## Your assignment
Below are the records; copy out every line that holds the word "reason".
** Opening Records to process block **
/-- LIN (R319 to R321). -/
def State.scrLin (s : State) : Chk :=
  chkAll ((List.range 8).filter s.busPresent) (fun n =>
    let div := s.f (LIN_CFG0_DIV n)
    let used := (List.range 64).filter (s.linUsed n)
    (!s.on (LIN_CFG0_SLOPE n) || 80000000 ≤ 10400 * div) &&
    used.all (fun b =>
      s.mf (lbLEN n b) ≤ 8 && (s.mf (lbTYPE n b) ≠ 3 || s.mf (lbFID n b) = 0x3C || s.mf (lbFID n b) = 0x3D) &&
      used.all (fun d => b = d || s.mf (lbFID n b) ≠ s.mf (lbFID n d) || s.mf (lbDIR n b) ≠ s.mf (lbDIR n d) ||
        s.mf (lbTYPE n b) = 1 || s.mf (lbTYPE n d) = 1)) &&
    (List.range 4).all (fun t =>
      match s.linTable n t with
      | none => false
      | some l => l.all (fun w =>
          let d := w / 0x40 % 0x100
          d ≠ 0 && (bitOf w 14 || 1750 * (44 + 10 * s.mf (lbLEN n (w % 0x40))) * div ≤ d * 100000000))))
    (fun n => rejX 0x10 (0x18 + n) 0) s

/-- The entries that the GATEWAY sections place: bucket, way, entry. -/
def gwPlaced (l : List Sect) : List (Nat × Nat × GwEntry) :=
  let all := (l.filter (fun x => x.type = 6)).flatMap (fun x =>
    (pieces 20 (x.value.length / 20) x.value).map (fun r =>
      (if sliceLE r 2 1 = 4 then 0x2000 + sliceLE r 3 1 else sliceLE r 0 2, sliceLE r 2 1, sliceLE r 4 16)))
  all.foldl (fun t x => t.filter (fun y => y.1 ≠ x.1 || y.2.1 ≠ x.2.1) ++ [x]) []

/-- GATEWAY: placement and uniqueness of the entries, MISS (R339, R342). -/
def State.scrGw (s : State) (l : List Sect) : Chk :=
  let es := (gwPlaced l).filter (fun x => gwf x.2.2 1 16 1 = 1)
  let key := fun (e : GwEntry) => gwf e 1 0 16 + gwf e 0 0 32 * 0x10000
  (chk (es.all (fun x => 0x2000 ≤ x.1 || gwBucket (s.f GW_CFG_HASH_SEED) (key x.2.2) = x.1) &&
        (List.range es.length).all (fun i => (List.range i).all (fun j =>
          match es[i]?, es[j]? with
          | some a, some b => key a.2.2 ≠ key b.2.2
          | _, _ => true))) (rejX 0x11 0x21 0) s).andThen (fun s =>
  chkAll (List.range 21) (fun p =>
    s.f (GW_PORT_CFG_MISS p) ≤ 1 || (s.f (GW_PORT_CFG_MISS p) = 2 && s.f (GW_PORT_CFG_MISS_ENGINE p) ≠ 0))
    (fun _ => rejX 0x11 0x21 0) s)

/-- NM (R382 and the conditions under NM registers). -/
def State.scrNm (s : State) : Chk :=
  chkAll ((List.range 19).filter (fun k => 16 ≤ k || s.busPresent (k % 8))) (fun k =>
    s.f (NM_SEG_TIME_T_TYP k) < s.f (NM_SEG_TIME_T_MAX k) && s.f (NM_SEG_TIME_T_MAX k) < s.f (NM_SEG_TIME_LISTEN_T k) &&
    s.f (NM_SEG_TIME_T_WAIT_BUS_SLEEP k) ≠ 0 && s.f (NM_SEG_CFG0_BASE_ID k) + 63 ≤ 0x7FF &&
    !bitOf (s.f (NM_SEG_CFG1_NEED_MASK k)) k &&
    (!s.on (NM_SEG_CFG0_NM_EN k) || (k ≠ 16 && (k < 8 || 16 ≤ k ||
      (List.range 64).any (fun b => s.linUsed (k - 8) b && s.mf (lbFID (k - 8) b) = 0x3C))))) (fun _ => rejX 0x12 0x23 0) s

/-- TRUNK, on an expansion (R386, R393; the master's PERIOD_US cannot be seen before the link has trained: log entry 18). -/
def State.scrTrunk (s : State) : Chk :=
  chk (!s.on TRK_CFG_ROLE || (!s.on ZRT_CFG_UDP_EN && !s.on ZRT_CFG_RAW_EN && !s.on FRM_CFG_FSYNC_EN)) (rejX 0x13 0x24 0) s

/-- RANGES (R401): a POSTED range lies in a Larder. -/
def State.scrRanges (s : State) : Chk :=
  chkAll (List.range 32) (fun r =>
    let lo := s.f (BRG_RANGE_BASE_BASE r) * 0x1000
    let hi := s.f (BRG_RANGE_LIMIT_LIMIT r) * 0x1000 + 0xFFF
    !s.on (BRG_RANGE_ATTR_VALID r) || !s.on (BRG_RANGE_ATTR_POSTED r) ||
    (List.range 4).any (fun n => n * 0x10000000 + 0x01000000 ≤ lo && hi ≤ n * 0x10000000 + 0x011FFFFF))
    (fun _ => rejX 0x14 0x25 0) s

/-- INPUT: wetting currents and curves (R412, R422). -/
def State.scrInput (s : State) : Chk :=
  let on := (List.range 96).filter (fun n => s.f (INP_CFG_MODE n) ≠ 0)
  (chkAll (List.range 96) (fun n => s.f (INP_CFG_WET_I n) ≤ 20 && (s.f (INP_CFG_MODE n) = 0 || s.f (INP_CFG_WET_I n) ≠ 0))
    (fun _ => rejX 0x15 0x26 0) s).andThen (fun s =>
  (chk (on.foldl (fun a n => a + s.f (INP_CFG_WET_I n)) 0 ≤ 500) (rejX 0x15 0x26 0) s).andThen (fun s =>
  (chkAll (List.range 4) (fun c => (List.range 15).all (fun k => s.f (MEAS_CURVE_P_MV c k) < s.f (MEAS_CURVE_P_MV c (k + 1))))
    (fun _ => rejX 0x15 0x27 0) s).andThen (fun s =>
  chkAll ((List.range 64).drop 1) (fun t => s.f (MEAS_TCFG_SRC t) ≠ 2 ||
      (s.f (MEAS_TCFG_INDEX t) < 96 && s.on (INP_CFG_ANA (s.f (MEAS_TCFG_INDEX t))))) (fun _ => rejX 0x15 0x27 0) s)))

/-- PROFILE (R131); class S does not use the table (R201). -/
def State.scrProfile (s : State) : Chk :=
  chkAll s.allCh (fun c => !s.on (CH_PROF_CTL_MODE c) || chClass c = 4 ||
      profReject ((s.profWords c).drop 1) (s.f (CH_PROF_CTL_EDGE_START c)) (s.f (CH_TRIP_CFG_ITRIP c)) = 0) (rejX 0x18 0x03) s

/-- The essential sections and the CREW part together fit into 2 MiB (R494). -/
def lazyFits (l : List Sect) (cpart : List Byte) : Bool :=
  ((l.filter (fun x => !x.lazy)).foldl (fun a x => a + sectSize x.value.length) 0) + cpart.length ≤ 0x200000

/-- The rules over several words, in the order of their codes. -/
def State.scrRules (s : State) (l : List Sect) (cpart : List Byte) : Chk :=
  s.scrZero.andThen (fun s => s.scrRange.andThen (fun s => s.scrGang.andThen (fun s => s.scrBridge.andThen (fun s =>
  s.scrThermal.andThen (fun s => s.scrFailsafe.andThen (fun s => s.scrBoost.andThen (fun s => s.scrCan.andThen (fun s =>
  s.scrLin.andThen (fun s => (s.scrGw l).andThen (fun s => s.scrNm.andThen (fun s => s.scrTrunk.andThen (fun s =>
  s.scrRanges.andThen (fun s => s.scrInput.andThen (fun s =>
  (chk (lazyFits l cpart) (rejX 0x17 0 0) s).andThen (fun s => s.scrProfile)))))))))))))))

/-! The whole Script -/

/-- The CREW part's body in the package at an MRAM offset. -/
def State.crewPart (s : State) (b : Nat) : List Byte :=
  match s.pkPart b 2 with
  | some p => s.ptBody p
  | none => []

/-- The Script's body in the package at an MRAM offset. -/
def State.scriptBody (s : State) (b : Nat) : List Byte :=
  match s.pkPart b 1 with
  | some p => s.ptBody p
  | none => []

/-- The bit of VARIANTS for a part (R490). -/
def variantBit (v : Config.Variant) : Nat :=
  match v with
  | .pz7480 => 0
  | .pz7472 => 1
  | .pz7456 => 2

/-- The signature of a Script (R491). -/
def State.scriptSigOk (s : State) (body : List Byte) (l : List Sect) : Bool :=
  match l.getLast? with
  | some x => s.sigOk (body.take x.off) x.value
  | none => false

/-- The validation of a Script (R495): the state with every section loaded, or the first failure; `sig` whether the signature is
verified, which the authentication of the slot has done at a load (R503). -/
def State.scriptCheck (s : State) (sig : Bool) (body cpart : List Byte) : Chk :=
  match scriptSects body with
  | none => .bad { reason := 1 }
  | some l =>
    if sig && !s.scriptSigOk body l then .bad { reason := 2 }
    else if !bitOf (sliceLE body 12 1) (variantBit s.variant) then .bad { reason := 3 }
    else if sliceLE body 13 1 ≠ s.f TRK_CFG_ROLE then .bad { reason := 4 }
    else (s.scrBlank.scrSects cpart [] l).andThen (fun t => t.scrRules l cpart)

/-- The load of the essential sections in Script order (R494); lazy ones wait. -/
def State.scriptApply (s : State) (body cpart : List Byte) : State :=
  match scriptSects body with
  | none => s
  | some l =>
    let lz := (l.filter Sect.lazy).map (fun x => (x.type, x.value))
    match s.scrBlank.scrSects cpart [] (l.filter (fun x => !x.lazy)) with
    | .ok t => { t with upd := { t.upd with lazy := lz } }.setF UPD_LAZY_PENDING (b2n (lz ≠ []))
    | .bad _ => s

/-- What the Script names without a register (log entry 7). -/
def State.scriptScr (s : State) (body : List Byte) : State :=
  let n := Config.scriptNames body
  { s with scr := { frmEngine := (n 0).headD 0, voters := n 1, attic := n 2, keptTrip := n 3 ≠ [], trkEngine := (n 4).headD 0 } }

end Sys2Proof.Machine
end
** Closing Records to process block **
## Task solution
  | none => .bad { reason := 1 }
    if sig && !s.scriptSigOk body l then .bad { reason := 2 }
    else if !bitOf (sliceLE body 12 1) (variantBit s.variant) then .bad { reason := 3 }
    else if sliceLE body 13 1 ≠ s.f TRK_CFG_ROLE then .bad { reason := 4 }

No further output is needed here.